Öğüt works across different media and has exhibited widely, more recently with solo presentations at YARAT Contemporary Art Space (2020), Kunstverein Dresden (2018), Kunsthal Charlottenborg (2017), Chisenhale Gallery (2015); Berkeley Art Museum (2010); and Kunsthalle Basel (2008). He has also participated in numerous group exhibitions, including In the Presence of Absence, Stedelijk Museum Amsterdam (2020); Zero Gravity at Nam SeMA, Seoul Museum of Art (2019); Echigo Tsumari Art Triennale (2018); the British Art Show 8 (2017-2015); the 13th Biennale de Lyon (2015); Performa 13, the Fifth Biennial of Visual Art Performance, New York (2013); the 7th Liverpool Biennial (2012); the 12th Istanbul Biennial (2011); the New Museum Triennial, New York (2009); and the 5th Berlin Biennial for Contemporary Art(2008).

Öğüt was awarded the Visible Award for the Silent University (2013); the special prize of the Future Generation Art Prize, Pinchuk Art Centre, Ukraine (2012); the De Volkskrant Beeldende Kunst Prijs 2011, Netherlands; and the Kunstpreis Europas Zukunft, Museum of Contemporary Art, Germany (2010). He co-represented Turkey at the 53rd Venice Biennale together with BanuCennetoğlu.

Ahmet’s Masterclass

 

Stefanos Tsivopoulos

Stefanos Tsivopoulos is a Greek visual artist, filmmaker, writer, and educator, living and working between New York, Amsterdam and Athens.
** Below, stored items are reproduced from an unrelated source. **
-- ==== Sys2Proof/Machine/Field.lean ====
section
/-! DEFINITION. Ethernet ports, the station protocol and admission, CAN buses and identity memories (R314 to R345, R108, R236 to R238). -/

namespace Sys2Proof.Machine

/-- The state with the field buses changed. -/
def State.onField (s : State) (f : FieldState → FieldState) : State := { s with field := f s.field }

/-! The layout of a frame (R105, R314). -/

/-- A big-endian field of a frame. -/
def fieldBE (b : List Byte) (off n : Nat) : Nat := beNat (slice b off n)

/-- A frame's Ethertype and what follows it; one IEEE 802.1Q tag is passed over (R314). -/
def etherOf (b : List Byte) : Nat × List Byte :=
  if fieldBE b 12 2 = 0x8100 then (fieldBE b 16 2, b.drop 18) else (fieldBE b 12 2, b.drop 14)

/-- UDP over IPv4, unfragmented: source address, destination address, source port, destination port, data. -/
def udp4Of (t : Nat) (p : List Byte) : Option (Nat × Nat × Nat × Nat × List Byte) :=
  let h := 4 * (fieldLE p 0 1 % 16)
  if t = 0x0800 ∧ fieldLE p 0 1 / 16 = 4 ∧ 20 ≤ h ∧ fieldLE p 9 1 = 17 ∧ fieldBE p 6 2 % 16384 = 0 then
    let u := p.drop h
    if 8 ≤ fieldBE u 4 2 then some (fieldBE p 12 4, fieldBE p 16 4, fieldBE u 0 2, fieldBE u 2 2, (u.take (fieldBE u 4 2)).drop 8) else none
  else none

/-- Where the PTP message of a frame begins in what follows its Ethertype, over Layer 2 or over UDP ports 319 and 320 on IPv4 or IPv6 (R105). -/
def ptpAt (t : Nat) (p : List Byte) : Option Nat :=
  if t = 0x88F7 then some 0
  else match udp4Of t p with
    | some (_, _, _, d, _) => if d = 319 ∨ d = 320 then some (4 * (fieldLE p 0 1 % 16) + 8) else none
    | none => if t = 0x86DD ∧ fieldLE p 6 1 = 17 ∧ (fieldBE p 42 2 = 319 ∨ fieldBE p 42 2 = 320) then some 48 else none

/-- The PTP message of a frame (R105). -/
def ptpOf (t : Nat) (p : List Byte) : Option (List Byte) := (ptpAt t p).map (fun o => p.drop o)

/-! Sending on Ethernet (R314, R317, R318). -/

/-- The MAC address of a port, in transmission order (R318). -/
def portMac (platform : List Byte) (p : Nat) : List Byte :=
  (slice platform 0x200 5) ++ [BitVec.ofNat 8 (macLast platform p)]

/-- A frame leaves on a port, and on both ports of its PRP node with one sequence number (R317). -/
def State.tx (s : State) (port : Nat) (kind : TxKind) (data : List Byte) : State :=
  let k := port / 2
  if prpPair s.sec.platform k then
    let n := s.field.prpSeq.at' k 0
    s.onField (fun f => { f with
      prpSeq := f.prpSeq.put k ((n + 1) % 65536)
      sent := { port := 2 * k + 1, kind := kind, prpSeq := some n, data := data } :: { port := 2 * k, kind := kind, prpSeq := some n, data := data } :: f.sent })
  else s.onField (fun f => { f with sent := { port := port, kind := kind, prpSeq := none, data := data } :: f.sent })

/-- The key of a next-hop entry. -/
def hopKey (port ip : Nat) : Nat := port * 2 ^ 32 + ip

/-- A next hop is usable: answered, and not left unanswered for 3 s at a refresh (R318). -/
def HopEntry.usable (e : HopEntry) (run : Nat) : Bool :=
  e.resolved && (match e.asked with | some t => decide (run ≤ t + 3000000000) | none => true)

/-- An ARP request for a next hop; an unanswered one keeps its time (R318). -/
def State.arpAsk (s : State) (port ip : Nat) : State :=
  let s := s.onField (fun f => { f with hops := f.hops.upd (hopKey port ip) {} (fun e => { e with asked := match e.asked with | some t => some t | none => some s.runNs }) })
  s.tx port .arpRequest (beBytes 4 ip)

/-- A datagram to an IPv4 address; without a resolved next hop it is not sent and is counted (R318). -/
def State.txIp (s : State) (port ip : Nat) (kind : TxKind) (data : List Byte) : State :=
  let p := netPort s.sec.platform port
  match nextHop s.sec.platform p ip with
  | none => s.count 0x31C
  | some h =>
    if (s.field.hops.at' (hopKey p h) {}).usable s.runNs then s.tx p kind data
    else (s.count 0x31C).arpAsk p h

/-- An ARP reply resolves a next hop (R318). -/
def State.arpReply (s : State) (port ip mac : Nat) : State :=
  let p := netPort s.sec.platform port
  match s.field.hops.look (hopKey p ip) with
  | some _ => s.onField (fun f => { f with hops := f.hops.put (hopKey p ip) { mac := mac, resolved := true, asked := none } })
  | none => s

/-! Stations: definitions, state and what the registers show (R320, R330, R343). -/

/-- The station section of the running image. -/
def State.staSec (s : State) : Option StationSec := match s.img.run with | some i => i.topology | none => none
/-- The stations of the running image. -/
def State.staDefs (s : State) : List StationDef := match s.staSec with | some x => x.stations | none => []
/-- A station's definition. -/
def State.staDef (s : State) (n : Nat) : Option StationDef := s.staDefs.find? (fun (d : StationDef) => d.station = n)
/-- A station's state. -/
def State.sta (s : State) (n : Nat) : StaState := s.field.stations.at' n {}

/-- State codes (R343). -/
def staCode : StaSt → Nat
  | .absent => 0 | .waiting => 1 | .resync => 2 | .online => 3 | .refused => 4

/-- A station is admitted: RESYNC or ONLINE. -/
def StaState.admitted (x : StaState) : Bool := decide (x.st = .resync) || decide (x.st = .online)

/-- The state with a station's state replaced, and its registers (R343). -/
def State.setSta (s : State) (n : Nat) (x : StaState) : State :=
  let s := if (s.sta n).st = x.st then s else s.cause 6
  let s := s.onField (fun f => { f with stations := f.stations.put n x })
  let s := ((s.wr Reg.ETH_STA_STAT_STATE (staCode x.st) [n]).wr Reg.ETH_STA_STAT_MISS (min x.miss 15) [n]).wrb Reg.ETH_STA_STAT_DEGRADED (x.admitted && !x.notDriven.isEmpty) [n]
  let l := s.field.stations
  (s.wr Reg.ETH_STA_SUM_ADMITTED (l.filter (fun e => e.2.admitted)).length).wr Reg.ETH_STA_SUM_WAITING (l.filter (fun e => decide (e.2.st = .waiting))).length

/-- The points bound to a station, with the module and the signal of each (R122, R320). -/
def State.staPoints (s : State) (n : Nat) : List (Nat × PointDef) :=
  match s.img.run with
  | some i => i.points.filter (fun e => decide (e.2.ownerKind = 2) && decide ((staOf e.2).1 = n))
  | none => []

/-- Sets ABSENT (R119, order 3) on points of a list. -/
def State.setAbsent (s : State) (l : List (Nat × PointDef)) (v : Bool) : State :=
  forL l (fun e s => s.onWork e.1 (fun w => { w with absent := v })) s

/-- The point bound to a signal of a module. -/
def sigPoint (l : List (Nat × PointDef)) (output : Bool) (m g : Nat) : Option Nat :=
  match l.find? (fun (e : Nat × PointDef) => decide (e.2.output = output) && decide ((staOf e.2).2 = (m, g))) with
  | some e => some e.1
  | none => none

/-! Station frames (R321 to R323). -/

/-- A station frame's fields. -/
structure StaFrame where
  typ : Nat
  flags : Nat
  seq : Nat
  stamp : Nat
  frag : Nat
  frags : Nat
  payload : List Byte
deriving DecidableEq, Repr

/-- A frame built from its fields (R321). -/
def staFrameBytes (station dev : Nat) (f : StaFrame) : List Byte :=
  let h := leBytes 2 0x5453 ++ leBytes 1 1 ++ leBytes 1 f.typ ++ leBytes 2 station ++ leBytes 1 dev ++ leBytes 1 f.flags ++ leBytes 4 f.seq ++
    leBytes 8 f.stamp ++ leBytes 1 f.frag ++ leBytes 1 f.frags ++ leBytes 2 f.payload.length ++ leBytes 4 0
  h ++ leBytes 4 (crc32c (h ++ f.payload)) ++ f.payload

/-- A received frame's fields (R321). -/
def staFrameOf (b : List Byte) : StaFrame :=
  { typ := fieldLE b 3 1, flags := fieldLE b 7 1, seq := fieldLE b 8 4, stamp := fieldLE b 12 8, frag := fieldLE b 0x14 1, frags := fieldLE b 0x15 1, payload := b.drop 32 }

/-- A received frame is well formed (R321). -/
def staFrameOk (dev : Nat) (b : List Byte) : Bool :=
  decide (32 ≤ b.length) && decide (fieldLE b 0 2 = 0x5453) && decide (fieldLE b 2 1 = 1) && decide (fieldLE b 6 1 = dev) &&
  decide (b.length = 32 + fieldLE b 0x16 2) && decide (fieldLE b 0x16 2 ≤ 1440) && decide (1 ≤ fieldLE b 0x15 1) && decide (fieldLE b 0x15 1 ≤ 16) &&
  decide (fieldLE b 0x14 1 < fieldLE b 0x15 1) && decide (fieldLE b 0x1C 4 = crc32c (b.take 28 ++ b.drop 32))

/-- A frame that the start-up filter drops (R316). -/
def State.filterDrop (s : State) (port : Nat) : State := (s.count 0x310).incHold Reg.ETH_DROP_COUNT [port]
Tsivopoulos is internationally recognized for his experimental research-based films, that merge archival materials, and allegoric narratives, to investigate some of the most urgent sociopolitical and economic issues today. He has written, directed and produced over 30 short and medium length films, in different countries.. 
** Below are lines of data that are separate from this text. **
/-- After the seal of cut k the exporter sends every subscription's entries, 63 a frame (R359). -/
def State.exportMark (s : State) : State :=
  let k := s.pts.cutN
  if !s.exportSends k then s
  else forL s.link.exports (fun x s =>
    forN (ceilDiv x.ids.length 63) (fun i s =>
      let part := (x.ids.drop (63 * i)).take 63
      s.sendTo x.importer 0x03 (k % 2 ^ 32) (leBytes 2 x.no ++ leBytes 2 (63 * i) ++ leBytes 2 part.length ++ leBytes 2 0 ++
        (part.map (fun idx =>
          let e := s.cutAt idx
          leBytes 4 e.value.toNat ++ leBytes 1 (qualCode e.quality) ++ leBytes 3 0 ++ leBytes 8 e.time)).flatten)) s) s

/-- The full number of a cut whose low 32 bits are given, the nearest to N. -/
def nearN (n low : Nat) : Nat :=
  let d := signed 32 (twos 32 ((low : Int) - (n : Int)))
  ((n : Int) + d).toNat

/-- EXPORT: a frame of cut j is accepted until the mark that starts cycle j + 2, and discarded as late after it (R359). -/
def execExportRx (port : Fin 6) (f : LinkFrame) (s : State) : Out :=
  .next (s.routed port.val f (fun s =>
    let b := f.payload
    let j := nearN s.time.n f.tag
    if j + 2 ≤ s.time.n then (s.count 0x1C8).incHold Reg.LNK_LATE_COUNT
    else
      let no := fieldLE b 0 2
      let unit := bitOf f.flags 0
      let same (x : ImportBuf) : Bool := decide (x.exporter = f.src) && decide (x.no = no) && (x.unit == unit) && decide (x.cut = j)
      let old := (s.link.bufs.find? same).getD { exporter := f.src, no := no, unit := unit, cut := j }
      let first := fieldLE b 2 2
      let es := (List.range (fieldLE b 4 2)).map (fun i => (first + i, wordLE b (8 + 16 * i), fieldLE b (12 + 16 * i) 1, fieldLE b (16 + 16 * i) 8))
      let cur : ImportBuf := { old with entries := es.foldl (fun t e => t.put e.1 e.2) old.entries }
      s.onLink (fun l => { l with bufs := l.bufs.filter (fun x => !same x) ++ [cur] })))

/-- The quality of a code. -/
def qualOf (c : Nat) : Quality :=
  match c with
  | 0 => .good | 1 => .notYet | 2 => .stale | 3 => .forced | 4 => .substituted | 5 => .outOfRange | _ => .absent

/-- IMPORT_APPLY at the mark that starts cycle N: every subscription complete for cut N − 2 is written into its import points, the first complete copy of a pair (R359). -/
def State.importMark (s : State) : State :=
  let n := s.time.n
  let s := forL s.link.subs (fun x s =>
    match s.link.bufs.find? (fun (b : ImportBuf) => decide (b.exporter = x.exporter) && decide (some b.no = x.no) && decide (b.cut + 2 = n) && decide (b.entries.length = x.entries.length)) with
    | none => s
    | some b => forL (x.entries.zip b.entries) (fun e s =>
        (s.ownerWrite e.1.1 e.2.2.1 e.2.2.2.2).onWork e.1.1 (fun w => { w with inQ := qualOf e.2.2.2.1, dropped := false })) s) s
  s.onLink (fun l => { l with bufs := l.bufs.filter (fun b => decide (n < b.cut + 2)) })

/-! Route tables (R363, R364). -/

/-- ROUTE_TABLE: held for its mark once complete; a later table supersedes one that waits (R363). -/
def execRouteTable (port : Fin 6) (f : LinkFrame) (s : State) : Out :=
  .next (s.routed port.val f (fun s =>
    match s.collect f (fieldLE f.payload 8 1) (fieldLE f.payload 9 1) with
    | (s, some parts) =>
      let b := parts.headD []
      let members := (List.range 256).filter (fun d => bitOf (fieldLE b (0x10 + d / 8) 1) (d % 8))
      let es := (parts.map (fun q => (recordsOf (q.drop 0x30) 4 (fieldLE q 0xA 2)).map (fun r => (fieldLE r 0 1, fieldLE r 1 1, fieldLE r 2 2)))).flatten
      let t : RouteTab := { n := fieldLE b 0 8, members := members, paths := es.foldl (fun t e => t.put e.1 e.2) [] }
      s.onLink (fun l => { l with next := some t })
    | (s, none) => s))

/-- ROUTE_TABLE_APPLY: at N_r the new paths hold; unreachable exporters' imports take STALE, returning ones are subscribed again, and a worker that is no member is ISOLATED (R354, R363, R364). -/
def State.tableMark (s : State) : State :=
  match s.link.next with
  | none => s
  | some t =>
    if s.time.n < t.n then s
    else if s.isJoined ∧ !(s.hdrDev ∈ t.members) then (s.onLink (fun l => { l with next := none })).isolate
    else
      let old := s.link.table.paths
      let s := (s.onLink (fun l => { l with table := t, next := none, exports := l.exports.filter (fun x => decide (x.importer ∈ t.members)) })).count 0x1CB |>.cause 7
      let back := s.exporters.filter (fun d => (t.paths.look d).isSome && ((old.look d).isNone || !(s.link.subs.any (fun x => decide (x.exporter = d)))))
      let s := if s.isJoined ∨ s.isManager then forL back (fun d s => s.subscribe d) s else s
      s.showTable.failImports.showLoads

/-- The join mark's effects after its step of D (R346, R357): DEVNUM, JOINED and the forced source. -/
def State.joinFinish (s : State) : State :=
  let s := (s.wr Reg.GLB_ROLE_DEVNUM s.hdrDev).wrCause Reg.LNK_STATE_STATE 2 7
  ((s.wr Reg.LNK_STATE_CAUSE 0).wr Reg.TNS_CTL_DSEL 2).onLink (fun l => { l with joinAt := none, subs := [] })

/-- The links at a base mark: the manager's re-plan for the previous cycle's changes, and an interval without a beacon (R363, R366). -/
def State.linkMark (s : State) : State :=
  let s := if s.isManager ∧ s.link.planDue then s.replan (s.time.n + 16) else s
  if s.time.n % 8 = 0 then
    let s := if s.isJoined ∧ !s.link.heard then s.count 0x1CA else s
    s.onLink (fun l => { l with heard := false })
  else s

/-- The links when an image takes effect: the manager's state, or a worker that listens (R34, R346, R357); `keep` at a splice, with `resub` when it changes the routes section (R354). -/
def State.linkBegin (s : State) (keep resub : Bool) : State :=
  match s.img.run with
  | none => s
  | some i =>
    let s := forN 6 (fun p s => s.wrb Reg.LNK_PORT_DECLARED (s.declaredNow p) [p]) s
    let s := if keep then
        if resub then
          let s := s.onLink (fun l => { l with subs := l.subs.filter (fun x => decide (x.exporter ∈ s.exporters)) })
          if s.isJoined ∨ s.isManager then s.subscribeAll.showLoads else s
        else s
      else
        let m := decide (i.role = 1)
        let s := s.wrCause Reg.LNK_STATE_STATE (if m then 5 else 0) 7
        (s.onLink (fun l => { l with
          table := { n := s.time.n, members := if m then [0] else [], paths := [] }, next := none, subs := [], exports := [], bufs := [], units := []
          planDue := m, drops := [], asked := none, joinAt := none, retryAt := none, slot := false })).showTable
    let s := forN 6 (fun p s => if s.portUp p then s.sendHello p else s) s
    s.reportLinks.failImports

/-! Commands relayed to other devices (R360). -/

/-- A command record's 64 bytes (R464). -/
def cmdRecBytes (ref : CmdRef) (op : Nat) (args : List Nat) : List Byte :=
  leBytes 2 op ++ leBytes 1 (b2n ref.irq + 2 * b2n ref.fence + 4 * b2n ref.bufHost) ++ leBytes 1 0 ++ leBytes 4 ref.tag ++ leBytes 8 ref.bufAddr ++ leBytes 4 ref.bufLen ++ leBytes 4 0 ++
  ((List.range 10).map (fun i => leBytes 4 (args.getD i 0))).flatten

/-- The flags byte of a completion record without PHASE (R466). -/
def cplFlags (c : Cpl) : Nat := 2 * b2n c.final + 4 * b2n c.ref.relayed + 8 * b2n c.stwRestart

/-- A completion record's 32 bytes (R466). -/
def cplRecBytes (c : Cpl) (phase : Bool) (stamp : Nat) : List Byte :=
  leBytes 4 c.ref.handle ++ leBytes 1 (statusCode c.status) ++ leBytes 1 (b2n phase + cplFlags c) ++ leBytes 2 c.ref.op ++ leBytes 4 c.ref.tag ++ leBytes 4 c.detail ++
  leBytes 8 c.result ++ leBytes 4 c.data.length ++ leBytes 4 stamp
Tsivopoulos participated in renowned periodical exhibitions, including the 2nd CAFAM Biennial Beijing; Manifesta 8, Murcia; 6th Thessaloniki Biennial; EVA Limmerick Biennial; 2nd Xinjiang Biennale; the 1st Athens Biennial; 6th Fotobiennale Mannheim; the 4th Riga Quadrennial; and the quinquennial dOCUMENTA 14, in Kassel. Recent solo exhibitions of his work include Bellas Artes Projects Bataan, Manila (2017); MuCEM, Museum of Civilizations of Europe and the Mediterranean, Marseilles (2014); Cycladic Museum of Art, Athens (2014); MoMUS State Museum of Thessaloniki (2014); Stella Art Foundation, Moscow (2013); ISCP, New York (2011); Museum of Contemporary Art Belgrade (2008)..

In 2013, Tsivopoulos represented Greece in 55th Venice Biennial with History Zero; a multimedia installation consisting of a film in three episodes, an architectural installation, and a publication.

Tsivopoulos teaches contemporary video art at Parsons Fine Arts in New York, and he has been visiting lecturer at the Gerrit Rietveld Akademie, the Rijksakademie van beeldende kunsten, the Bard College, and the Cooper Union.